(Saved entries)
_ _ _ _ _ _ _
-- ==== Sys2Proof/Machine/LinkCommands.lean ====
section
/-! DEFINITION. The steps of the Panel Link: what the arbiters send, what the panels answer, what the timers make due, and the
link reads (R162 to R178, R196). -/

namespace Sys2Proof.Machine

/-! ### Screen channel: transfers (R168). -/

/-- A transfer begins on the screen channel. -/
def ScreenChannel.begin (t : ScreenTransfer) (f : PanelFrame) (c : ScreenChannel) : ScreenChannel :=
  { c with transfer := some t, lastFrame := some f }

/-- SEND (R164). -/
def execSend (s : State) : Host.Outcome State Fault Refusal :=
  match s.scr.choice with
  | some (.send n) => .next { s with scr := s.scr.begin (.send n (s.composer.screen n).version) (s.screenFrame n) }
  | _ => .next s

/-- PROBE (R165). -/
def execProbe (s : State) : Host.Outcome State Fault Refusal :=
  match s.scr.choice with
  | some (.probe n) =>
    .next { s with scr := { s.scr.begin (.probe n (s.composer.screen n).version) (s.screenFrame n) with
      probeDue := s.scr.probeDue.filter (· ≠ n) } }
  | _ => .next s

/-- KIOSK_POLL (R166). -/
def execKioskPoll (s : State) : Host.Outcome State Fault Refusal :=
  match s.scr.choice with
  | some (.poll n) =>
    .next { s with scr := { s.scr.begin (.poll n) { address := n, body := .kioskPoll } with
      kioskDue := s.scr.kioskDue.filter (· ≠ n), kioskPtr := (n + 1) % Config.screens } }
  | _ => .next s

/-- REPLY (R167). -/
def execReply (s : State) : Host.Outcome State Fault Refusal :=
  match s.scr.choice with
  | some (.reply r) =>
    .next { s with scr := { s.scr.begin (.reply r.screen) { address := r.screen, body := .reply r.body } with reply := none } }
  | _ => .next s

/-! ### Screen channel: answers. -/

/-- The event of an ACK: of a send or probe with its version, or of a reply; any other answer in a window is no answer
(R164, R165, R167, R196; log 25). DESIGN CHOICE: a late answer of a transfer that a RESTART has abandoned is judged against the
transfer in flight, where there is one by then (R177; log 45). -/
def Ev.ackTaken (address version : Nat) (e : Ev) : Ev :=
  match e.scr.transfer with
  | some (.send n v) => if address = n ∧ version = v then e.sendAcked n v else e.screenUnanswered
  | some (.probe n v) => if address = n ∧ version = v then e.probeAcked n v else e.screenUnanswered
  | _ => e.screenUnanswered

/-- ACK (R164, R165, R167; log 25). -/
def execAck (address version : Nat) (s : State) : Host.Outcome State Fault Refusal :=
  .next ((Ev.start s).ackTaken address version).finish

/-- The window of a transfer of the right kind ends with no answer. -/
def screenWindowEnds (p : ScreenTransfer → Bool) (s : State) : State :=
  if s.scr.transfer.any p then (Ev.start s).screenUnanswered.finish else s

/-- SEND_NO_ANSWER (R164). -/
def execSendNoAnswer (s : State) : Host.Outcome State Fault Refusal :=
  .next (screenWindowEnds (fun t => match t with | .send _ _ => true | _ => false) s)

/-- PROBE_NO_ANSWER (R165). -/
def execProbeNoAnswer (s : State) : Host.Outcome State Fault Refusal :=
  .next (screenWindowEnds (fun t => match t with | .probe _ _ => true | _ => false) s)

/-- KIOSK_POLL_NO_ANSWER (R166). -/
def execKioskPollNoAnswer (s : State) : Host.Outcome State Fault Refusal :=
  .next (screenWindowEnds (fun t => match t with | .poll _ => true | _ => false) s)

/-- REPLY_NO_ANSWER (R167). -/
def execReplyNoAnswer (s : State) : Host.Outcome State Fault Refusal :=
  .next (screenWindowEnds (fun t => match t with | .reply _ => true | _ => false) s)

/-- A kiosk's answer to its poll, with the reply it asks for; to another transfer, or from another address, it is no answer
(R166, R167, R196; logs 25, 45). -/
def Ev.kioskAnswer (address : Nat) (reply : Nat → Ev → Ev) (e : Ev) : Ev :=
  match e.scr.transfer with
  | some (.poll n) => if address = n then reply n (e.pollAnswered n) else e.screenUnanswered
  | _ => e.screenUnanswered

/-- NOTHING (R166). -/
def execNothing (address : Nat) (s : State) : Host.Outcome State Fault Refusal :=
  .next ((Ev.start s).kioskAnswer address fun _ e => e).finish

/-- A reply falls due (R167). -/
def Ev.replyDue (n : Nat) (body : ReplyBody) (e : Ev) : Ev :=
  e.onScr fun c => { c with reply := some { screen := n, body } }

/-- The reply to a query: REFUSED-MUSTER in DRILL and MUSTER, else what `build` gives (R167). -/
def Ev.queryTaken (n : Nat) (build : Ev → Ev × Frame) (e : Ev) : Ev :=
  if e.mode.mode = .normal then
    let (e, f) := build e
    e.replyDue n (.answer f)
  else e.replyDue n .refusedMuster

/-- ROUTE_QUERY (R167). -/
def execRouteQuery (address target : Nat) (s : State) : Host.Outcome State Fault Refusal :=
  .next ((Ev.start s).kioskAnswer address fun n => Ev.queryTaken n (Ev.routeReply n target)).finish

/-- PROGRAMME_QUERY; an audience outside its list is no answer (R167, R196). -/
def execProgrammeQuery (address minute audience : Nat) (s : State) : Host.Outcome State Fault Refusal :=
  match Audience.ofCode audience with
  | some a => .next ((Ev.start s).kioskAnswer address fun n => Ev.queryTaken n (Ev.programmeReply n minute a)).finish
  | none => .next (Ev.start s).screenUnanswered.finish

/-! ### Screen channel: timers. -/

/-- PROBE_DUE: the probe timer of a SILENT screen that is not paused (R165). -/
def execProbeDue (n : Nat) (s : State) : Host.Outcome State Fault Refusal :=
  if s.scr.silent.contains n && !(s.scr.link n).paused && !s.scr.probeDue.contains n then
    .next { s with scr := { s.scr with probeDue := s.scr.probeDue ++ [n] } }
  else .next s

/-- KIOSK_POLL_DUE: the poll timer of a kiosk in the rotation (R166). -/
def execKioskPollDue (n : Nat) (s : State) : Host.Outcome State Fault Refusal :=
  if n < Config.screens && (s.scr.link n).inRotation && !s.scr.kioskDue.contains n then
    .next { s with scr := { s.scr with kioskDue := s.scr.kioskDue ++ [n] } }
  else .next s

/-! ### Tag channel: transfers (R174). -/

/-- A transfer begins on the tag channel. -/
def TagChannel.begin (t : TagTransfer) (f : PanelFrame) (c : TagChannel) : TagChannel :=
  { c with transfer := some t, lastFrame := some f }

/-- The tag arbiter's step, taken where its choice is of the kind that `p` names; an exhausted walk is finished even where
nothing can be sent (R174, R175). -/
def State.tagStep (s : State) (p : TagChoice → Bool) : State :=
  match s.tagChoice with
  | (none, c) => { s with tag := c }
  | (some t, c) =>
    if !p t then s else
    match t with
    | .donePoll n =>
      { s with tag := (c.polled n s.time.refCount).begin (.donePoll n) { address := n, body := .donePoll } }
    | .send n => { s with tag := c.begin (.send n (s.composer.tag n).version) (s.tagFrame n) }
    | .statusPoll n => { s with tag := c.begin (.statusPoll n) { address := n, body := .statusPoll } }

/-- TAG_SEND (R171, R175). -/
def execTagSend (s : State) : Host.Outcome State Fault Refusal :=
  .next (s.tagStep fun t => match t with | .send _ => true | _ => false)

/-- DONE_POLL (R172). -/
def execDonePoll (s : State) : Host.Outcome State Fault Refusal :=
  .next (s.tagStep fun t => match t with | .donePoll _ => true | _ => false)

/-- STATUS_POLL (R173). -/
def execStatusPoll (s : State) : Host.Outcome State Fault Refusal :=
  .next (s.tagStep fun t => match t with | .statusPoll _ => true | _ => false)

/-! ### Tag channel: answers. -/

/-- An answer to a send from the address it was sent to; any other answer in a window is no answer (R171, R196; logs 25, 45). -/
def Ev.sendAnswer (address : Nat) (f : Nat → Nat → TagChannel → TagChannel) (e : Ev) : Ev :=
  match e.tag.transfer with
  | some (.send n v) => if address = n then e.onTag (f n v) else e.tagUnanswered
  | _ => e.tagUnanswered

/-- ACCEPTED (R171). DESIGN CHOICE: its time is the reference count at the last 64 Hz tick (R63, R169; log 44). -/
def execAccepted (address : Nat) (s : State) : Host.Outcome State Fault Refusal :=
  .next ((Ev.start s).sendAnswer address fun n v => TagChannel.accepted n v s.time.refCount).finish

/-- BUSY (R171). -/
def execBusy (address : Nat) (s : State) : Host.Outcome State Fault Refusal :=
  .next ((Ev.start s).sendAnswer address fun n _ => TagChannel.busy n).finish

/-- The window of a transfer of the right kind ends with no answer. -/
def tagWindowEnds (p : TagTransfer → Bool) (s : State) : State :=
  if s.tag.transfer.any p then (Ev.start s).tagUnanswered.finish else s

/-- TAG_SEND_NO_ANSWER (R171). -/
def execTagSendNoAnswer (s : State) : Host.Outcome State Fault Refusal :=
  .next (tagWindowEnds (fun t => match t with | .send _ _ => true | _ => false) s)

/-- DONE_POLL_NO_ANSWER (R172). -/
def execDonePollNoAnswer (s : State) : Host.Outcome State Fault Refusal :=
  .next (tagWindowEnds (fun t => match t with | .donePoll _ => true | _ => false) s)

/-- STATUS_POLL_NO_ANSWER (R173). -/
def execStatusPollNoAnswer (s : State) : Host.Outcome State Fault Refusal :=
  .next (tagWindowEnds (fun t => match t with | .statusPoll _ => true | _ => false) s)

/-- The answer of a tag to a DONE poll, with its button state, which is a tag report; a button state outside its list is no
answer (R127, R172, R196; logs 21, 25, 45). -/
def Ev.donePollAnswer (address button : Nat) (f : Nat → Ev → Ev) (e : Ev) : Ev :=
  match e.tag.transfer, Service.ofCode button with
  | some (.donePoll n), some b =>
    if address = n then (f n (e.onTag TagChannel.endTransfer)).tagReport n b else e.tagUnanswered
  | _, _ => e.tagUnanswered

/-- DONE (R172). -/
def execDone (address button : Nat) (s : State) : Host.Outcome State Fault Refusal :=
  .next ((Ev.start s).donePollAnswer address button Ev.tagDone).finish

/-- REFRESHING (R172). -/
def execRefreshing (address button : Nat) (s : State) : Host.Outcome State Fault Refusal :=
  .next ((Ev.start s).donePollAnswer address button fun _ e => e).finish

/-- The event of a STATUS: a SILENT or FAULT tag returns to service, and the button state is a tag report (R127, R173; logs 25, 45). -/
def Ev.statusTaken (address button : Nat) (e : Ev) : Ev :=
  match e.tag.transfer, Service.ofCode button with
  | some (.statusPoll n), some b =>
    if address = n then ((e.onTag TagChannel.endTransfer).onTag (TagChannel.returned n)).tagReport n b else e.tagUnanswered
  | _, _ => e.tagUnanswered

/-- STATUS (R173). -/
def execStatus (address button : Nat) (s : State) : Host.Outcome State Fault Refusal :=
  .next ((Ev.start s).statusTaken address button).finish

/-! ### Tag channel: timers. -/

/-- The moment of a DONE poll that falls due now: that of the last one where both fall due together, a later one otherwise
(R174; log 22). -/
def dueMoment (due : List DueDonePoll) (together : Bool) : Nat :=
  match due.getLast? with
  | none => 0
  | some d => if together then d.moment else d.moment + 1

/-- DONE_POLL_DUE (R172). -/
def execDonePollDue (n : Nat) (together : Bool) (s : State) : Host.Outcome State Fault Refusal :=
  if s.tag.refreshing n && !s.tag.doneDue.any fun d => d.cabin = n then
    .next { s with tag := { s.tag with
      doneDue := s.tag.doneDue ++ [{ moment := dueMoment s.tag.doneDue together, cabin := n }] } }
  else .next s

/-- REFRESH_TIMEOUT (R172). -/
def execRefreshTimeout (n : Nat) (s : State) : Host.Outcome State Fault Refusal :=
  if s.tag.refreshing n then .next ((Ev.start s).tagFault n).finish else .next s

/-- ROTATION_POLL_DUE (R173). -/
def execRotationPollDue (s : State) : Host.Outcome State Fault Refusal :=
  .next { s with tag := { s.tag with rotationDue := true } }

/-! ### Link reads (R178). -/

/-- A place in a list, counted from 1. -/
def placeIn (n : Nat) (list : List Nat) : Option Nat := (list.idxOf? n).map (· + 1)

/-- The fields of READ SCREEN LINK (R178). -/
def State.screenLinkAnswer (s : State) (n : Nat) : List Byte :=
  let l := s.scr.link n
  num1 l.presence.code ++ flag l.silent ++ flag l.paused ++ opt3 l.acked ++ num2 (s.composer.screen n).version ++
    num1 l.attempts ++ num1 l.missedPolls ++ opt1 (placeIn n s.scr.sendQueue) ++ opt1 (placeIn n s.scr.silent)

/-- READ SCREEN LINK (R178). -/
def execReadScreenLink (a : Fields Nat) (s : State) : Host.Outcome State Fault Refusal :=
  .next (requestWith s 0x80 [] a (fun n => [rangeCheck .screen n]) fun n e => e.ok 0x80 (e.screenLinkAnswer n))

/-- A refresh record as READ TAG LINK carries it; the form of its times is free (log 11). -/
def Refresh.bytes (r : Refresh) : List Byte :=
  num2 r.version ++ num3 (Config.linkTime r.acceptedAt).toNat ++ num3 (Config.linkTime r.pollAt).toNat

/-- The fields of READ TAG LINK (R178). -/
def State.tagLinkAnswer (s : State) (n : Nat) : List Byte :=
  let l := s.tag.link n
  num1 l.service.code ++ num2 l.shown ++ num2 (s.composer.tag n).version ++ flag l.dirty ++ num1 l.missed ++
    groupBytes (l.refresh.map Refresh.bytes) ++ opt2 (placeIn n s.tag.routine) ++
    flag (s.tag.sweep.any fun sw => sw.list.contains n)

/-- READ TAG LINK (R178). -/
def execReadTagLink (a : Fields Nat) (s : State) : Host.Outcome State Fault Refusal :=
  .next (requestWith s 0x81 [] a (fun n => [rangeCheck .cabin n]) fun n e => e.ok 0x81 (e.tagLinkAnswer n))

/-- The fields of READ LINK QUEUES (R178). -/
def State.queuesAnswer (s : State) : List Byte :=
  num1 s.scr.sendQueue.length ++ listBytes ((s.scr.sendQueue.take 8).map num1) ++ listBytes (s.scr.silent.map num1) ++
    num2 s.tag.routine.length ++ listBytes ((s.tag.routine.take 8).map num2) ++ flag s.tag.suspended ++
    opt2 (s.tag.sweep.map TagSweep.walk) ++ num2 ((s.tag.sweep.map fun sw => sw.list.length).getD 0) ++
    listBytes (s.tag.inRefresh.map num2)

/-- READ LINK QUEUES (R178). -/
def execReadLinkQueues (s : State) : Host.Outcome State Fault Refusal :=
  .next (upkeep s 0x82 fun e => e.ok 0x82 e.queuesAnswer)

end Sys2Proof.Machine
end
_ _ _ _ _ _ _
● **WORK ITEM**
The word "answers" may occur in lines of the records. Report how many such lines there are, giving only the number.

● **RESULT FOR THIS EXERCISE**
2